theorem flushCodes_length (b : Block) : (flushCodes b).length = if b.wValid then 1 else 0 := by
  unfold flushCodes
  split_ifs <;> rfl

theorem flushCodes_lt {depth : Nat} {b : Block} (h : CoreInv depth b) : ∀ k ∈ flushCodes b, k.toNat < b.nextCode.toNat := by
  unfold flushCodes
  split_ifs
  · exact List.forall_mem_singleton.2 h.w_known
  · exact List.forall_mem_nil _

end Sys2Proof.Machine

namespace Sys2Proof.Proofs

open Sys2Proof.Machine Sys2Proof.Safety

/-- Settles O25: `EncFlush` writes `PEND` only, and END then sets the mode. -/
theorem encodeEndFlushes : Obligations.EncodeEndFlushes := by
  refine fun s => ⟨fun hm => ?_, fun hm => ?_⟩
  · rw [exec_eEnd_of_enc hm, eEndBody, encFlush_eq]
    rfl
  · rw [exec_pEnd_of_penc hm, pEndBody, encFlush_eq]
    rfl

/-- Settles O23: the cases of `EncStep`, on the symbol of an operand in range. -/
theorem symbolStep : Obligations.SymbolStep := by
  intro c s hm hc hwf h256
  rw [exec_eSym_of_enc hm hc]
  refine ⟨fun hv => ?_, fun e hv hl => ?_, fun hv hn hroom => ?_, fun hv hn hfull => ?_⟩
  · rw [encStep_of_empty hv, symWord_wordSym hc]
    rfl
  · rw [encStep_of_lowestPair (c := wordSym c) hwf hv hl]
    rfl
  · rw [encStep_of_not_hasPair (c := wordSym c) hwf hv hn,
      dictInsert_of_not_full (b := emit .code s.wCode s.toBlock) h256 hroom, Res.map_ok, symWord_wordSym hc]
    rfl
  · rw [encStep_of_not_hasPair (c := wordSym c) hwf hv hn, dictInsert_of_full (b := emit .code s.wCode s.toBlock) hfull]
    rfl

/-- Settles O28: the codes by the steps of the symbols, each of which emits one code with its insert or none; an END by its flush;
every other command raises. -/
theorem encoderOutputCounts : Obligations.EncoderOutputCounts := by
  intro i s t h hs ht htm
  have hcore := CoreInv.of_inv h
  rcases exec_encoding_own hs ht htm with rfl | ⟨hb, hown⟩
  · cases ht
    exact ⟨[], by simp⟩
  cases i with
  | eBegin | dBegin | pBegin | pdBegin => cases hb
  | nop | dCode | dEnd | pdCode | pdEnd => rcases hs with hs | hs <;> cases hown.trans hs
  | eSym c =>
    obtain ⟨-, b, hbody, rfl⟩ := inOperation_completes ht htm
    obtain ⟨hv, codes, hlen, hcodes⟩ := eSymBody_counts hcore hbody
    exact ⟨codes, hcodes.pend, fun _ => ⟨hlen, hcodes.next, hv, hcodes.forall_mem_lt hlen⟩, by simp, by simp, nofun⟩
  | pPix v =>
    obtain ⟨-, b, hbody, rfl⟩ := inOperation_completes ht htm
    obtain ⟨hv, codes, hlen, hcodes⟩ := pPixBody_counts hcore hbody
    exact ⟨codes, hcodes.pend, by simp, fun _ => ⟨hlen, hcodes.next, hv, hcodes.below⟩, by simp, nofun⟩
  | eEnd =>
    cases (exec_eEnd_of_enc hown.symm).symm.trans ht
    rw [eEndBody, encFlush_eq_flushCodes]
    exact ⟨flushCodes s.toBlock, rfl, by simp, by simp, fun _ => ⟨flushCodes_length _, rfl, flushCodes_lt hcore⟩, nofun⟩
  | pEnd =>
    cases (exec_pEnd_of_penc hown.symm).symm.trans ht
    rw [pEndBody, encFlush_eq_flushCodes]
    exact ⟨flushCodes s.toBlock, rfl, by simp, by simp, fun _ => ⟨flushCodes_length _, rfl, flushCodes_lt hcore⟩, nofun⟩

end Sys2Proof.Proofs
end

section
/-!
The generic encode against the source's compress (42_generic_encode.md R126): the key list of the source and the codes of the block name
the same strings, `EncStep` and the source's step go along with each other, and so do whole operations.
-/

namespace Sys2Proof.Machine

open Sys2Proof.Safety

/-! ### The source's key list and the block's codes (R96) -/

/-- Every symbol's code denotes it, whatever the memory holds (R91). -/
theorem denotes_symbol (m : Memory) (c : Sym) : Denotes m c.toNat [c] := by
  simpa using Denotes.seed (m := m) c.toNat c.isLt

theorem denotes_symWord (m : Memory) (c : Sym) : Denotes m (symWord c).toNat [c] :=
  symWord_toNat c ▸ denotes_symbol m c

/-- `keys` lists the strings of the codes 256 up to `n - 1`, in order. -/
structure KeysOf (m : Memory) (n : Nat) (keys : List Str) : Prop where
  next : n = 256 + keys.length
  denotes : ∀ i (h : i < keys.length), Denotes m (256 + i) keys[i]

theorem KeysOf.seeds (m : Memory) : KeysOf m 256 [] := ⟨rfl, nofun⟩

/-- An insert of `w + [s]` appends that key. -/
theorem KeysOf.write {m : Memory} {n : Nat} {keys : List Str} {p : Word} {s : Sym} {w : Str} (h : KeysOf m n keys)
    (hp : p.toNat < n) (hw : Denotes m p.toNat w) :
    KeysOf (Memory.write m n { parent := p, suffix := s }) (n + 1) (keys ++ [w ++ [s]]) := by
  obtain ⟨rfl, hd⟩ := h
  refine ⟨by simp [Nat.add_assoc], fun i hi => ?_⟩
  rcases Nat.lt_or_ge i keys.length with hlt | hge
  · rw [List.getElem_append_left hlt]
    exact (hd i hlt).write (by omega)
  · have hi' : i = keys.length := by
      rw [List.length_append, List.length_singleton] at hi
      omega
    subst hi'
    rw [List.getElem_concat_length rfl]
    exact .written (Nat.le_add_right _ _) hp hw

/-- A string of more than one symbol, or none, is looked up in the key list. -/
theorem refCode_of_length_ne_one (keys : List Str) {str : Str} (h : str.length ≠ 1) :
    refCode keys str = (keys.findIdx? fun k => decide (k = str)).map (256 + ·) := by
  rcases str with _ | ⟨a, _ | ⟨b, str⟩⟩
  · rfl
  · exact absurd rfl h
  · rfl

/-- Where the keys are distinct, the source's code of a string is the known code that denotes it. -/
theorem KeysOf.refCode_eq_some_iff {m : Memory} {n : Nat} {keys : List Str} (h : KeysOf m n keys) (hk : DistinctKeys m n)
    {str : Str} {c : Nat} : refCode keys str = some c ↔ c < n ∧ Denotes m c str := by
  obtain ⟨rfl, hd⟩ := h
  by_cases hlen : str.length = 1
  · obtain ⟨a, rfl⟩ := List.length_eq_one_iff.1 hlen
    have hlt : a.toNat < 256 + keys.length := Nat.lt_add_right _ a.isLt
    show some a.toNat = some c ↔ _
    rw [Option.some.injEq]
    exact ⟨fun hc => hc ▸ ⟨hlt, denotes_symbol m a⟩, fun ⟨hc, hd'⟩ => hk _ _ _ hlt hc (denotes_symbol m a) hd'⟩
  · rw [refCode_of_length_ne_one keys hlen, Option.map_eq_some_iff]
    constructor
    · rintro ⟨i, hi, rfl⟩
      obtain ⟨hlt, hkey, -⟩ := List.findIdx?_eq_some_iff_getElem.1 hi
      exact ⟨Nat.add_lt_add_left hlt 256, of_decide_eq_true hkey ▸ hd i hlt⟩
    · rintro ⟨hc, hdc⟩
      have h256 : 256 ≤ c := Nat.not_lt.1 fun hseed => hlen (hdc.length_bounds.1 hseed)
      obtain ⟨i, rfl⟩ := Nat.exists_eq_add_of_le h256
      have hi : i < keys.length := Nat.lt_of_add_lt_add_left hc
      refine ⟨i, List.findIdx?_eq_some_iff_getElem.2 ⟨hi, decide_eq_true ((hd i hi).unique hdc), fun j hj => ?_⟩, rfl⟩
      rw [decide_eq_true_eq]
      intro hkey
      have hj' := hj.trans hi
      have := hk (256 + j) (256 + i) str (by omega) hc (hkey ▸ hd j hj') hdc
      omega

/-! ### The source's step, case by case -/

theorem refEncStep_of_isSome {r : RefEnc} {c : Sym} (h : (refCode r.keys (r.w ++ [c])).isSome = true) :
    refEncStep r c = { r with w := r.w ++ [c] } := if_pos h

theorem refEncStep_of_eq_none {r : RefEnc} {c : Sym} {k : Nat} (h : refCode r.keys (r.w ++ [c]) = none)
    (hw : refCode r.keys r.w = some k) :
    refEncStep r c = { keys := r.keys ++ [r.w ++ [c]], w := [c], out := r.out ++ [k] } := by
  rw [refEncStep, h, hw]
  rfl

/-- §4.1 compress, step 3: the code of `w`, if `w` is not empty, goes out last. -/
def refFinish (r : RefEnc) : List Nat := if r.w = [] then r.out else r.out ++ (refCode r.keys r.w).toList

/-- §4.1 compress in its three steps. -/
theorem refCompress_eq (str : Str) : refCompress str = refFinish (str.foldl refEncStep { keys := [], w := [], out := [] }) := rfl

/-! ### The simulation (R126) -/

/-- The items of the source's codes. -/
def codeItems (ks : List Nat) : List Item := ks.map fun k => codeItem (BitVec.ofNat 32 k)
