-- ==== Sys2Proof/Machine/State.lean ====
section
/-! DEFINITION. The state of the module as plain data, its state after reset, and the reasons a command can stop. -/
namespace Sys2Proof.Machine

/-- The installed plan: header fields, tables that requests consult, and its digest (R295, R316, R335). -/
structure Plan where
  installed : Bool
  digest : BitVec 384
  /-- Index of this module in the plan, and modules in the job. -/
  modIndex : Nat
  modules : Nat
  descs : Bank Desc
  descCount : Nat
  trecs : Bank Desc
  trecCount : Nat
  /-- Weight records (Table 6-6). -/
  weights : Bank Desc
  weightCount : Nat
  /-- CLASS and REDUCTION of the header. -/
  cls : Nat
  arrival : Bool
deriving DecidableEq, Repr

/-- Everything of the module that running work touches. -/
structure Dev where
  ms : MemSys
  lcs : Bank LCore
  cores : Bank Core
  comas : Bank Coma
  /-- MODEL's own: Coma commands submitted so far (R156). -/
  comaOrd : Nat
  dies : Bank Die
  /-- Segment table, 128-bit entries (Table 9-9). -/
  segs : Bank (BitVec 128)
  /-- Owner tag of the session (R309). -/
  ownerTag : Byte
  segFaults : Bank SegFault
  plan : Plan
  signals : List SigFlight
  /-- Stream semaphores of the orbit controllers: semaphore i of bank b of IO die io at key 2048 io + 1024 b + i (R423). -/
  streamSems : Bank (BitVec 16)
  /-- LATE_SIGNALS of each orbit controller. -/
  lateSignals : Bank Nat
  msuPlan : MsuPlan
  msus : Bank Msu
  /-- Interleave key in force (R352, R353). -/
  ilKey : W64
  /-- Accesses of 128 B that each channel has served in the current window: channel c of unit u at key 32 u + c (R357). -/
  accesses : Bank Nat
  runs : List OrbitRun
  health : Bank HealthRec
  errQ : Bank (List ErrRec)
  errDropped : Bank Nat
  errSeq : Nat
  memErr : Bank MemErr
  /-- Watchdog and health settings in force. -/
  settings : Settings
  /-- A unit of class 0x2 to 0x4 has faulted the module (R479). -/
  moduleFault : Bool
  /-- FAULT_N is asserted (R479, R503). -/
  faultN : Bool
  /-- Exchange records of the running orbit, by module (R375, R376, R439), and the clip factor c and group norms formed
  from them. -/
  norms : Bank (Option NormRec)
  clip : W32
  wn : Bank W32
  un : Bank W32
  /-- Step size in force at the last start slot, and the writes completed since, with their times (R23, R379). -/
  stepBase : W32
  stepWrites : List (Nat × W32)
  /-- Step-size writes taken in since the plan load, and how many of them the last orbit whose pass 2 ran had (R380). -/
  stepFold : Nat
  stepRef : Nat
  /-- Status with which every START_ORBITS completes until the next plan load (R378, R394, R461, R487). -/
  restrict : Option Byte
  /-- Control messages this module originates in its next control slot (R426, R472). -/
  ownMsgs : List (BitVec 256)
  /-- Job time, sixteenths of a nanosecond. -/
  time : Nat
  poweredMin : Nat
  /-- MODEL's own: how many free values have been drawn. -/
  free : Nat
deriving DecidableEq, Repr

/-- The state of the block. -/
structure State where
  dev : Dev
  fab : Fab
  hst : Hst
  sec : Sec
  pwr : Pwr
  moon : Moon
  /-- Recoveries in progress (R497). -/
  recs : List Recovery
  /-- Commands that wait, first in, first out. -/
  pending : List Instr
deriving DecidableEq, Repr

/-- Why a command stops with a fault. -/
inductive Fault where
  /-- Raised by a core row whose instruction word holds another row's OPCODE, and by a host row whose entry holds another
  row's: the term is no command of the row. Safe: the block takes no such command, so nothing of it is claimed. -/
  | notThisCommand
deriving DecidableEq, Repr

/-- Why a command is refused. -/
inductive Refusal where
  /-- Raised by an arm of `exec` whose command has no meaning yet. Safe: nothing is claimed of it. -/
  | notModelled (mnemonic : String)
deriving DecidableEq, Repr

/-- No plan is installed. -/
def Plan.none : Plan :=
  { installed := false, digest := 0, modIndex := 0, modules := 0, descs := Bank.const 0, descCount := 0
    trecs := Bank.const 0, trecCount := 0, weights := Bank.const 0, weightCount := 0, cls := 0, arrival := false }

/-- Memories after module reset: every byte 0, no poison mark, no written bit, no tag, no error (R344, R355, R566). -/
def MemSys.init : MemSys :=
  { mem := [], poison := Bank.const false, written := Bank.const false, tagged := Bank.const false
    flip1 := Bank.const false, flip2 := Bank.const false }

/-- The running part of the module after module reset. -/
def Dev.init : Dev :=
  { ms := MemSys.init, lcs := Bank.const LCore.unbound, cores := Bank.const Core.init, comas := Bank.const Coma.init
    comaOrd := 0, dies := Bank.const Die.init, segs := Bank.const 0, ownerTag := 0, segFaults := Bank.const SegFault.none
    plan := Plan.none, signals := [], streamSems := Bank.const 0, lateSignals := Bank.const 0, msuPlan := MsuPlan.none
    msus := Bank.const Msu.init, ilKey := 0, accesses := Bank.const 0, runs := [], health := Bank.const HealthRec.init
    errQ := Bank.const [], errDropped := Bank.const 0, errSeq := 0, memErr := Bank.const ⟨0, 0, 0⟩
    settings := Settings.default, moduleFault := false, faultN := false, norms := Bank.const .none, clip := 0x3F800000
    wn := Bank.const 0, un := Bank.const 0, stepBase := 0, stepWrites := [], stepFold := 0, stepRef := 0
    restrict := .none, ownMsgs := [], time := 0, poweredMin := 0, free := 0 }

/-- The block right after a module reset: at READY, no session, no plan, no command waiting. -/
def State.reset : State :=
  { dev := Dev.init, fab := Fab.init, hst := Hst.init, sec := Sec.init, pwr := Pwr.init, moon := Moon.init, recs := []
    pending := [] }

end Sys2Proof.Machine
end

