-- ==== Sys2Proof/Machine/ComaOps.lean ====
section
/-! DEFINITION. The Coma engines: submission by GATHER, SCATTER and MERGE, and the commands they run (chapter 5 of the spec;
R132 to R139, R165 to R173, R274, R275, R593). -/
namespace Sys2Proof.Machine

/-! Submission (R140, R141, R144, R211, R274, R275). -/

def cmOpmask (w : IWord) : Nat := bitsOf w 26 24
def cmOpc (w : IWord) : Nat := bitsOf w 23 20
def cmOpb (w : IWord) : Nat := bitsOf w 19 16
def cmOpa (w : IWord) : Nat := bitsOf w 15 12
def cmHdr (w : IWord) : Nat := bitsOf w 11 8

/-- Physical engine of logical engine j of a die under the current binding (R211). -/
def Dev.engineOf (d : Dev) (die j : Nat) : Nat := gatherEngine (d.lc (128 * die + 24 + j)).phys

/-- Operand register named by bit i of OPMASK. -/
def cmOperand (l : LCore) (w : IWord) (i r : Nat) : Option Desc := if (cmOpmask w).testBit i then some (l.desc r) else none

def cmOperandBad (l : LCore) (w : IWord) (i r : Nat) : Bool := (cmOpmask w).testBit i && !l.tensorOk r

/-- Issue checks 2 and 5 of a Coma instruction of a class. -/
def comaChecks (l : LCore) (w : IWord) (cls : Nat) : List (Bool × Byte) :=
  let h := l.desc (cmHdr w)
  [(!l.headerOk (cmHdr w) || cmOperandBad l w 0 (cmOpa w) || cmOperandBad l w 1 (cmOpb w) || cmOperandBad l w 2 (cmOpc w), stDesc),
   (opClass (hOp h) != cls || !(opMasks h).contains (cmOpmask w) || !Machine.headerOk h, stDesc)]

/-- Submission of a Coma command; it waits while the engine's queue holds 16 (R144). A fenced engine refuses it (R497), and a
retired one runs nothing (R471, R477). -/
def submitComa (d : Dev) (core : Nat) (w : IWord) (cls : Nat) : Dev :=
  let full := match d.runner core with
    | some n => decide (16 ≤ (d.coma (d.engineOf (core / 32) (hEngine ((d.lc n).desc (cmHdr w))))).queue.length)
    | none => false
  d.issue core w [] [] full false (fun d who =>
    let l := d.lc who.lc
    match firstFail (comaChecks l w cls) with
    | some st => d.complete who st (unitCore core)
    | none =>
      let g := d.engineOf (core / 32) (hEngine (l.desc (cmHdr w)))
      if (d.coma g).retired then d.complete who stPersistent (unitComa g)
      else if (d.coma g).fenced then d.complete who stFenced (unitComa g)
      else
      let c : ComaCmd :=
        { who := who, ord := d.comaOrd, hdr := l.desc (cmHdr w), opa := cmOperand l w 0 (cmOpa w), opb := cmOperand l w 1 (cmOpb w)
          opc := cmOperand l w 2 (cmOpc w) }
      { d with comaOrd := d.comaOrd + 1 }.updComa g (fun e => { e with queue := e.queue ++ [c] }))

/-- GATHER. -/
def doGather (d : Dev) (core : Nat) (w : IWord) : Dev := submitComa d core w 1
/-- SCATTER. -/
def doScatter (d : Dev) (core : Nat) (w : IWord) : Dev := submitComa d core w 2
/-- MERGE. -/
def doMerge (d : Dev) (core : Nat) (w : IWord) : Dev := submitComa d core w 3

/-! Running the head of a queue (R143, R145, R146, R149, R228). -/

/-- What a command did: the state, its status, the fault behind it, and the rows or entries it produced. -/
structure ComaOut where
  dev : Dev
  st : Byte
  fault : Option (Nat × Nat × Int)
  count : Nat

/-- A command completes: it leaves the queue, its status is recorded, and it signals or stops its logical core. -/
def Dev.comaDone (d : Dev) (g : Nat) (c : ComaCmd) (st : Byte) (fault : Option (Nat × Nat × Int)) (count : Nat) : Dev :=
  let d := match fault with
    | some f => d.segFault (.coma g (d.padOf c)) f.1 f.2.1 f.2.2
    | none => d
  let d := d.updComa g (fun e =>
    { e with queue := e.queue.drop 1, feed := none, lastStatus := st, lastOp := BitVec.ofNat 8 (hOp c.hdr), lastCount := count
             cmdError := e.cmdError || decide (0x10 ≤ st.toNat) })
  if stopsLc st then d.complete c.who st (unitComa g) else d.sigOwn (hSigEn c.hdr) c.who (hSigSem c.hdr)

/-- Run the command at the head of an engine's queue when it is of the given OP. A mismatch of the engine's duplicated logic
repeats the command once; a second one completes it with CHECK_FAILED_PERSISTENT (R149, R469 to R471). -/
def runComa (d : Dev) (g op : Nat) (mismatch : Bool) (go : Dev → ComaCmd → ComaOut) : Dev :=
  let e := d.coma g
  match e.queue with
  | [] => d
  | c :: _ =>
    if hOp c.hdr ≠ op || e.fenced || e.retired || d.seqWait g c then d
    else if (d.health.get (unitComa g)).failedOrbit then d.comaDone g c stPersistent none 0
    else if mismatch then
      (if e.pendingRepeat then
        ((d.updComa g (fun e => { e with pendingRepeat := false, parityErr := true })).comaDone g c stPersistent none 0).failUnit
          (unitComa g) 0 c.ord 0
       else d.updComa g (fun e => { e with pendingRepeat := true, parityErr := true }))
    else
      let d := if e.pendingRepeat then
          (d.updComa g (fun e => { e with pendingRepeat := false })).transient (unitComa g) 0 c.ord 0
        else d
      let o := go d c
      o.dev.comaDone g c o.st o.fault o.count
==*==
## AIM OF THE EXERCISE
From the line holding "f.1 f.2.1 f.2.2" to the line holding "lastCount := count", inclusive, restate each line above exactly as written.

## EXERCISE RESULT
    | some f => d.segFault (.coma g (d.padOf c)) f.1 f.2.1 f.2.2
    | none => d
  let d := d.updComa g (fun e =>
    { e with queue := e.queue.drop 1, feed := none, lastStatus := st, lastOp := BitVec.ofNat 8 (hOp c.hdr), lastCount := count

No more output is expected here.